Output only the lines below that start at the line containing "let d := depInMemory s l die t.fn tcb" and end at the line containing "more (R301). -/", with both ends kept.

(Collected data entries)
- Opening Delimiter -

/-- One decrement of a TCB's counter (R293). Answers the counter before. acq: the writes in transit that it releases (R304); q: the
signaller's queue; pc and cluster as the entry names them. -/
def decrement (s : State) (l : Look) (t : Team) (acq : List Nat) (die tcb q pc cluster : Nat) : Nat × State :=
  let under (s : State) : State :=
    let own := (qidOf s l die t.fn t.secure tcb).getD q
    let s := taskError s 1 own (some t) tcb pc cluster
    if own = q then s else taskError s 1 q (some t) tcb pc cluster
  match getTask s t.fn tcb with
  | some k =>
    let d := k.dep.toNat
    if d = 0 then (0, under s)
    else
      let ready := decide (d = 1) && decide (k.state = 1)
      let s := updTask s t.fn tcb fun k =>
        { k with dep := k.dep - 1, state := if ready then 2 else k.state, acq := unionIds [inTransit s.mem k.acq, acq] }
      let s := tcbWrite s die t.fn tcb acq 0x18 4 (d - 1)
      (d, if ready then tcbWrite s die t.fn tcb acq 0x1C 1 2 else s)
  | none =>
    let d := depInMemory s l die t.fn tcb
    let all := unionIds [acq, acquiredAt s (.dieEngine die) 4 die (gkey t.fn (tcb + 0x18)) 4]
    if d = 0 then (0, under s) else (d, tcbWrite s die t.fn tcb all 0x18 4 (d - 1))

/-! ### Job cards (R302, R303) -/

/-- A card of 64 bytes. -/
def parseCard (s : State) (t : Team) (b : List Byte) : Card :=
  { id := 0, acq := [], fn := t.fn, secure := t.secure, issuerQueue := reportQueue s t, cls := t.cls, tcb := leAt b 0 8,
    die := leAt b 0x12 1 % 4, remote := (leAt b 0x12 1).testBit 7, modid := leAt b 0x18 4, port := leAt b 0x1C 4, tiles := [],
    lid := (issuerOf s t { kind := 5 }).lid, team := (issuerOf s t { kind := 5 }).team,
    tcb2 := BitVec.ofNat 64 (issuerOf s t { kind := 5 }).tcb2 }

/-- The tile list of a card: none where an entry cannot be read, lies in a poisoned granule or breaks R302. -/
def cardTiles (s : State) (l : Look) (die fn : Nat) (secure remote : Bool) (tlist n : Nat) : Option (List (Nat × Nat × Nat)) :=
  (upFrom 0 n).foldl (fun acc i =>
    match acc with
    | none => none
    | some ts =>
      let a := tlist + 32 * i
      if (checkAccess s fn secure a 32 true [.read]).isSome || lookPoison s l die fn a 32 then none
      else
        let b := lookBytes s l die fn a 32
        let src := leAt b 0 8
        let dst := leAt b 8 8
        let size := leAt b 0x10 8
        if leAt b 0x18 8 ≠ 0 || src % 4096 ≠ 0 || size % 4096 ≠ 0 || (!remote && dst ≠ 0) then none else some (ts ++ [(src, dst, size)])) (some [])

/-- A card's own fields meet R302. -/
def cardFieldsOk (b : List Byte) : Bool :=
  let remote := (leAt b 0x12 1).testBit 7
  decide (leAt b 0x20 32 = 0) && decide (leAt b 0x13 5 = 0) && decide (bitsOf (leAt b 0x12 1) 2 5 = 0) &&
  (remote || (decide (leAt b 0x18 4 = 0) && decide (leAt b 0x1C 4 = 0))) && decide (leAt b 0x10 2 ≤ 256) && decide (leAt b 8 8 % 32 = 0)

/-- A card as it is read from an address; none where it lies in a poisoned granule, or cannot be read any more (R301). -/
def readCard (s : State) (l : Look) (t : Team) (die card : Nat) : Option (Card × List Byte) :=
  if (checkAccess s t.fn t.secure card 64 true [.read]).isSome || lookPoison s l die t.fn card 64 then none
  else let b := lookBytes s l die t.fn card 64; some (parseCard s t b, b)

/-- What TCARD answers for a card that has been read, and the card with its tiles: 0, 2 TCBBAD, 3 TCBBUSY or 4 QFULL (R301, R302). -/
def checkCard (s : State) (l : Look) (t : Team) (die : Nat) (c : Card) (b : List Byte) : Nat × Card :=
  if !cardFieldsOk b then (2, c)
  else
    match cardTiles s l die t.fn t.secure c.remote (leAt b 8 8) (leAt b 0x10 2), readTcb s l die t.fn t.secure c.tcb with
    | some tiles, some (k, tb) =>
      let st := if c.remote then (if stateOf s k = 0 || stateOf s k = 4 || stateOf s k = 6 then 0 else 3)
                else enqStatus s { k with die := c.die } tb (decide (t.cls = 3))
      let st := if c.remote && !tcbOk s k tb (decide (t.cls = 3)) then 2 else st
      (st, { c with tiles := tiles })
    | _, _ => (2, c)

/-- Hand a card to the Shuttle (R303), with the writes in transit that it releases. -/
def sendCard (s : State) (acq : List Nat) (c : Card) : State :=
  let (i, s) := takeId s
  { s with tasks := { s.tasks with cards := s.tasks.cards ++ [{ c with id := i, acq := acq }] } }

/-! ### Commit (R298) -/

/-- The queue that learns of a task-engine error of a TCB: its QID as the engine has it, else the issuing team's queue (R292, R295). -/
def errorQueue (s : State) (l : Look) (t : Team) (die tcb : Nat) : Nat := (qidOf s l die t.fn t.secure tcb).getD (reportQueue s t)

/-- The engine's request for a structure at an address is lost, where it lies in another module that no port reaches (26 R377). -/
def lostLook (s : State) (l : Look) (t : Team) (a : Nat) : State :=
  if l.lost && isRemote s t.fn a then undeliverable s t t.place.core 0 a else s

/-- Perform one piece of deferred work: refusals are logged (R298, R301); a card refused for want of room could not be delivered (R294). acq:
the writes in transit that it releases. -/
def performDeferred (s : State) (t : Team) (acq : List Nat) (die : Nat) (d : Deferred) : State :=
  let (l, s) := lookNow s
  match d with
  | .tenq tcb =>
    let s := lostLook s l t tcb
    match readTcb s l die t.fn t.secure tcb with
    | none => taskError s 2 (errorQueue s l t die tcb) (some t) tcb 0 0
    | some (k, b) =>
      match enqStatus s k b (decide (t.cls = 3)) with
      | 0 => enqueue s k acq
      | c => taskError s c (errorQueue s l t die tcb) (some t) tcb 0 0
  | .tcard card =>
    let s := lostLook s l t card
    match readCard s l t die card with
    | none => taskError s 2 (reportQueue s t) (some t) card 0 0
    | some (c, b) =>
      match checkCard s l t die c b with
      | (0, c) => sendCard s acq c
      | (code, c) => taskError s (if code = 4 then 5 else code) (errorQueue s l t die c.tcb) (some t) c.tcb 0 0

/-- A commit event of a team: an uncommitted task commits, and its deferred work is performed in issue order (R298). -/
def commitEvent (s : State) (tid : Nat) : State :=
  match getTeam s tid with
  | none => s
  | some t =>
    match t.ref with
    | .task fn tcb =>
      if t.commit then s
      else
        let acq := inTransit s.mem t.doneAll
        let s := updTeam s tid fun t => { t with commit := true, deferred := [] }
        let s := tcbWrite s t.die fn tcb acq 0x1D 1 1
        t.deferred.foldl (fun s w => performDeferred s t acq t.die w) s
    | _ => s

/-- Every access that a team has made has been performed. -/
def teamPerformed (s : State) (t : Team) : Bool :=
  !(s.vops.any fun o => decide (o.tid = t.tid) && o.accs.any fun a => !a.done) && (match t.hart with | some h => h.stores.isEmpty | none => true)

/-- A commit event need not wait: deferred work releases the team's earlier accesses, which must have been performed (R298, R304). -/
def commitReady (s : State) (t : Team) : Bool := t.deferred.isEmpty || teamPerformed s t

/-! ### Ends of tasks (R296, R299) -/

/-- One successor of an ending task (R296). -/
def successor (s : State) (t : Team) (acq : List Nat) (k : Task) (i : Nat) : State :=
  let a := k.slist + 8 * i
  let skip (s : State) (v : Nat) : State :=
    logTo s k.qid { kind := 2, tcb := v, tcb2 := k.tcb }
  let (l, s) := lookNow s
  let s := lostLook s l t a
  if (checkAccess s t.fn t.secure a 8 true [.read]).isSome || lookPoison s l t.die t.fn a 8 then skip s a
  else
    let v := leNat (lookBytes s l t.die t.fn a 8)
    if v % 128 ≠ 0 || (checkAccess s t.fn t.secure (v + 0x18) 4 true [.write]).isSome then skip s v
    else (decrement s l t acq t.die v k.qid 0 0).2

- Closing Delimiter -

**RESULT OF THE EXERCISE**
    let d := depInMemory s l die t.fn tcb
    let all := unionIds [acq, acquiredAt s (.dieEngine die) 4 die (gkey t.fn (tcb + 0x18)) 4]
    if d = 0 then (0, under s) else (d, tcbWrite s die t.fn tcb all 0x18 4 (d - 1))

/-! ### Job cards (R302, R303) -/

/-- A card of 64 bytes. -/
def parseCard (s : State) (t : Team) (b : List Byte) : Card :=
  { id := 0, acq := [], fn := t.fn, secure := t.secure, issuerQueue := reportQueue s t, cls := t.cls, tcb := leAt b 0 8,
    die := leAt b 0x12 1 % 4, remote := (leAt b 0x12 1).testBit 7, modid := leAt b 0x18 4, port := leAt b 0x1C 4, tiles := [],
    lid := (issuerOf s t { kind := 5 }).lid, team := (issuerOf s t { kind := 5 }).team,
    tcb2 := BitVec.ofNat 64 (issuerOf s t { kind := 5 }).tcb2 }

/-- The tile list of a card: none where an entry cannot be read, lies in a poisoned granule or breaks R302. -/
def cardTiles (s : State) (l : Look) (die fn : Nat) (secure remote : Bool) (tlist n : Nat) : Option (List (Nat × Nat × Nat)) :=
  (upFrom 0 n).foldl (fun acc i =>
    match acc with
    | none => none
    | some ts =>
      let a := tlist + 32 * i
      if (checkAccess s fn secure a 32 true [.read]).isSome || lookPoison s l die fn a 32 then none
      else
        let b := lookBytes s l die fn a 32
        let src := leAt b 0 8
        let dst := leAt b 8 8
        let size := leAt b 0x10 8
        if leAt b 0x18 8 ≠ 0 || src % 4096 ≠ 0 || size % 4096 ≠ 0 || (!remote && dst ≠ 0) then none else some (ts ++ [(src, dst, size)])) (some [])

/-- A card's own fields meet R302. -/
def cardFieldsOk (b : List Byte) : Bool :=
  let remote := (leAt b 0x12 1).testBit 7
  decide (leAt b 0x20 32 = 0) && decide (leAt b 0x13 5 = 0) && decide (bitsOf (leAt b 0x12 1) 2 5 = 0) &&
  (remote || (decide (leAt b 0x18 4 = 0) && decide (leAt b 0x1C 4 = 0))) && decide (leAt b 0x10 2 ≤ 256) && decide (leAt b 8 8 % 32 = 0)

/-- A card as it is read from an address; none where it lies in a poisoned granule, or cannot be read any more (R301). -/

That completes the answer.